Nel 2012 è stata la Legge Fornero, poi
modificata dal ministro Giovannini dell’era Letta. Nel 2014 è stata la volta
del Decreto Poletti, prima parte del Jobs Act.
In questi
ultimi anni la riforma del lavoro è stata una costante nelle agende politiche.
Ma come
cambia il mondo del lavoro con il nuovo testo firmato dall’esecutivo Renzi?
Per
rispondere a questa domanda ieri nel Torrione Angioino si è tenuto il dibattito“Jobs
Act: come cambia il mondo del lavoro”, organizzato dall’associazione “Progresso
Democratico” e dall’associazione “Progetto Metropolitano”.

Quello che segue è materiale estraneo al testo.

/-- R239, R242 and R245: what one lane's access leaves of memory as its core sees it. A load changes no byte; a store leaves
its bytes, at the location it computes, and no other; a read-modify-write leaves its new bytes and no other. Promotion,
which acts on other cores, and stores already on their way stand apart. -/
def Obligations.AccessFrame : Prop :=
  ∀ s w job mk loc v, MemoryInv s → ScratchWf s w.uid → s.sends = [] → mk.acc.promote = false → NoWaiters s w.uid →
    TableInv (coreOf s w.core).l1 →
    let s' := (performMem s w job mk loc v).2
    (∀ q, (∀ i, i < mk.size → ¬ sameByte q (loc.plus i)) → memByte s' w.core w.uid q = memByte s w.core w.uid q) ∧
    (∀ a t, mk = .load a t → ∀ q, memByte s' w.core w.uid q = memByte s w.core w.uid q) ∧
    (∀ a n i, mk = .store a n → i < n → (a.wide loc = false ∨ a.rel = true) →
      memByte s' w.core w.uid (loc.plus i) = BitVec.ofNat 8 (v / 2 ^ (8 * i)))

/-- R239 and R245: a weak store, then a weak load of the same bytes by the same core in the same world, gives the value
stored. R268 and R269: a read-modify-write answers the old bytes of its home and leaves the function of them there. -/
def Obligations.MemoryAsWritten : Prop :=
  (∀ s w loc bs, MemoryInv s → ScratchWf s w.uid → (unit? s w.uid).isSome = true →
    (weakRead (weakWrite s w loc bs) w loc bs.length).1 = bs) ∧
  (∀ (s : State) (w : Who) (job : JobRef) (f : AtomFn) (t : Ty) (off v : Nat), ScratchWf s w.uid → NoWaiters s w.uid →
    let old := scratchGet s w.uid off (t.bits / 8)
    let r := performMem s w job (.rmw {} f t) (.scratch off) v
    r.1 = ofBytes old ∧
      ∀ i, i < t.bits / 8 → memByte r.2 w.core w.uid (.scratch (off + i)) =
        BitVec.ofNat 8 (atomNew f t (ofBytes old) v / 2 ^ (8 * i))) ∧
  ScratchInv State.reset ∧ (∀ s s', ScratchInv s → step s = .next s' → ScratchInv s')

/-- R262: `pvaddr` gives each lane of T the address unchanged from the global window, and PRIVBASE + item·PRIV + o from offset o of
the private window; another address of some lane raises PROT. R263: `pf` completes whatever its lanes name, and changes no byte.
R270 with R232 and R237: a `fence` performs the strand's waiting loads, then the release and the acquire half of its constant; one
that releases waits for the strand's drains (R214). R237: after a release wider than the core no byte of its L1 is dirty and no
store of it is under way; after an acquire its L1 holds only bytes written there. -/
def Obligations.AddressesAndOrder : Prop :=
  ((∀ c o s x sh (place : Nat → Nat), Clear s x (.pvaddr c o) c o sh →
    (∀ l ∈ x.lanes,
      (∃ va, window (readAddr x o.a o.b o.c l) 1 = .global va ∧ place l = va) ∨
      (∃ off, window (readAddr x o.a o.b o.c l) 1 = .priv off ∧ off < x.l.lpb.priv ∧
        place l = x.l.lpb.privbase + itemOf x.st l * x.l.lpb.priv + off)) →
    ∃ s', exec (.pvaddr c o) s = .next s' ∧ PcPast s' x ∧ Framed s s' x c sh o ∧
      GotVec s' x (.pvaddr c o) c o.d 2 (fun l => place l % 2 ^ 64)) ∧
  (∀ c o s x sh, let a := readAddr x o.a o.b o.c
    Clear s x (.pvaddr c o) c o sh →
    (∃ l ∈ x.lanes, (∀ va, window (a l) 1 ≠ .global va) ∧ ∀ off, window (a l) 1 = .priv off → x.l.lpb.priv ≤ off) →
    ∃ f, exec (.pvaddr c o) s = .next (takeFault s (passed x) f) ∧ f.code = fProt) ∧
  (∀ c l2 o s x sh, Clear s x (.pf c l2 o) c o sh →
    ∃ s', exec (.pf c l2 o) s = .next s' ∧ PcPast s' x ∧ OtherStrands s s' x.uid x.k ∧
      (MemoryInv s → s.sends = [] → TableInv (coreOf s x.w.core).l1 →
        ∀ q, memByte s' x.w.core x.uid q = memByte s x.w.core x.uid q)) ∧
  (∀ c o s x sh, Clear s x (.fence c o) c o sh →
    let a := constAcc o.c
    let s1 := forceLoads s x.uid x.k (fun _ => true)
    let s2 := if a.rel && !a.core then releaseCore s1 x.w.core else s1
    let s3 := if a.acq && !a.core then acquireCore s2 x.w.core else s2
    (a.rel = false ∨ drainsOf s x.w.core x.uid x.k = [] →
      exec (.fence c o) s = .next (issuedNow s x (.fence c o) c sh o s3) ∧ PcPast (issuedNow s x (.fence c o) c sh o s3) x) ∧
    (a.rel = true → drainsOf s x.w.core x.uid x.k ≠ [] →
      exec (.fence c o) s = .next (holdPath s (passed x) (passed x).st .hold)))) ∧
  (∀ s core,
    (∀ e ∈ (coreOf (releaseCore s core) core).l1, e.2.dirty = false) ∧
    (∀ x ∈ (releaseCore s core).sends, x.core ≠ core) ∧
    (∀ e ∈ (coreOf (acquireCore s core) core).l1, e.2.dirty = true) ∧
    (acquireCore s core).mem = s.mem)
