/-! ## An affine result -/

theorem plain_giveAff (h : Clear s x i c o sh) {d : Opnd} {r : Aff} (hg : giveAff (issueCtx i x) s d r = .go g) :
    Plain s x g ∧ g.t.regs = x.st.regs ∧ g.t.seed = x.st.seed := by
  obtain ⟨ss, e⟩ := issueCtx_eq i x
  rw [e] at hg
  unfold giveAff at hg
  split at hg
  · next n part =>
    simp only [Res.go.injEq] at hg
    subst hg
    have hpath := stands_path h.1
    have key : ∀ f : Path → Path, setPath (withStalls ss x.st) x.pi f =
        { withStalls ss x.st with paths := setNth x.st.paths x.pi (f x.p) } := by
      intro f; simp only [setPath, withStalls, hpath]
    rw [key]
    refine ⟨⟨Outside.rfl' s, rfl, rfl, rfl, rfl, ?_, ⟨rfl, rfl, rfl, rfl, rfl, rfl, rfl⟩, ?_⟩, rfl, rfl⟩
    · simp only [lanesAt, setNth]
      rw [List.getElem?_set_self (List.getElem?_eq_some_iff.1 hpath).1]; rfl
    · intro d hd; exact absurd hd (by simp)
  · simp only [Res.go.injEq] at hg
    subst hg
    refine ⟨⟨Outside.rfl' s, rfl, rfl, rfl, rfl, stands_lanes h.1, ⟨rfl, rfl, rfl, rfl, rfl, rfl, rfl⟩, ?_⟩, rfl, rfl⟩
    intro d hd; exact absurd hd (by simp)

theorem got_giveAff (h : Clear s x i c o sh) {r : Aff} (hw : sh.d.wr = true) (hg : giveAff (issueCtx i x) s o.d r = .go g)
    (e : s' = applyGo s x i c sh o g) : GotAff s' x o.d r := by
  obtain ⟨hp, _, _⟩ := plain_giveAff h hg
  obtain ⟨⟨u, hs, hu⟩, _, _⟩ := plain_strand h.1 hp e
  refine ⟨u, hs, ?_⟩
  cases hd : o.d with
  | aff n part =>
    simp only
    have hpath := stands_path h.1
    have hq : g.t.paths[x.pi]? =
        some { x.p with aff := setNth x.p.aff n.val (affWrite (affReg x.p n.val) part r) } := by
      obtain ⟨ss, he⟩ := issueCtx_eq i x
      rw [he, hd] at hg
      simp only [giveAff, Res.go.injEq] at hg
      subst hg
      simp only [setPath, withStalls, hpath, setNth]
      rw [List.getElem?_set_self (List.getElem?_eq_some_iff.1 hpath).1]
    obtain ⟨q', h1, h2, _, h4⟩ := finish_path x c sh o g hp.moved _ hq
    refine ⟨q', by rw [hu.paths]; exact List.mem_of_getElem? h1, h2, ?_⟩
    intro hn
    rw [h4 n.val (by rw [hp.pends]; exact uncovered_aff h (affDest_written sh o n part hd hw))
      (fun d hd => (hp.pend d hd).2.2 _ _)]
    simp [affReg, nth, setNth, List.getElem?_set_self hn]
  | _ => trivial

end

end Sys2Proof.Machine
end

«Un incontro per far chiarezza sulle novità nel
mondo del lavoro», come ha spiegato
il prof. Antonio Ciuffreda, che ha
trovato l’interesse del Comune di
Bitonto e in particolare dell’assessore Michele Daucelli.
«La nostra classe dirigente pensa che le riforme
delle politiche del lavoro possano incidere sull’occupazione. In realtà gli
investimenti pubblici o privati possono permettere le assunzioni» ha commentato subito Vito Sandro Leccese, professore ordinario di Diritto del Lavoro
della facoltà di Giurisprudenza dell’Università di Bari.
La
riforma interviene su mansioni, controlli e licenziamenti, interviene sui
centri per l’impiego e modifica le tipologie contrattuali.
Ed è
proprio questo l’aspetto più importante. Il decreto Poletti ha introdotto
infatti la possibilità di stipulare contratti senza causale per un tempo
inferiore ai 36 mesi. Tuttavia con un accordo collettivo è possibile allungarne
la durata, questa volta giustificando la decisione. Inoltre ha reso possibile
il licenziamento senza giusta causa. I neoassunti possono essere dunque
licenziati senza dover essere reintegrati.
«Anche in altri paesi europei funziona così» ha specificato il professor Leccese.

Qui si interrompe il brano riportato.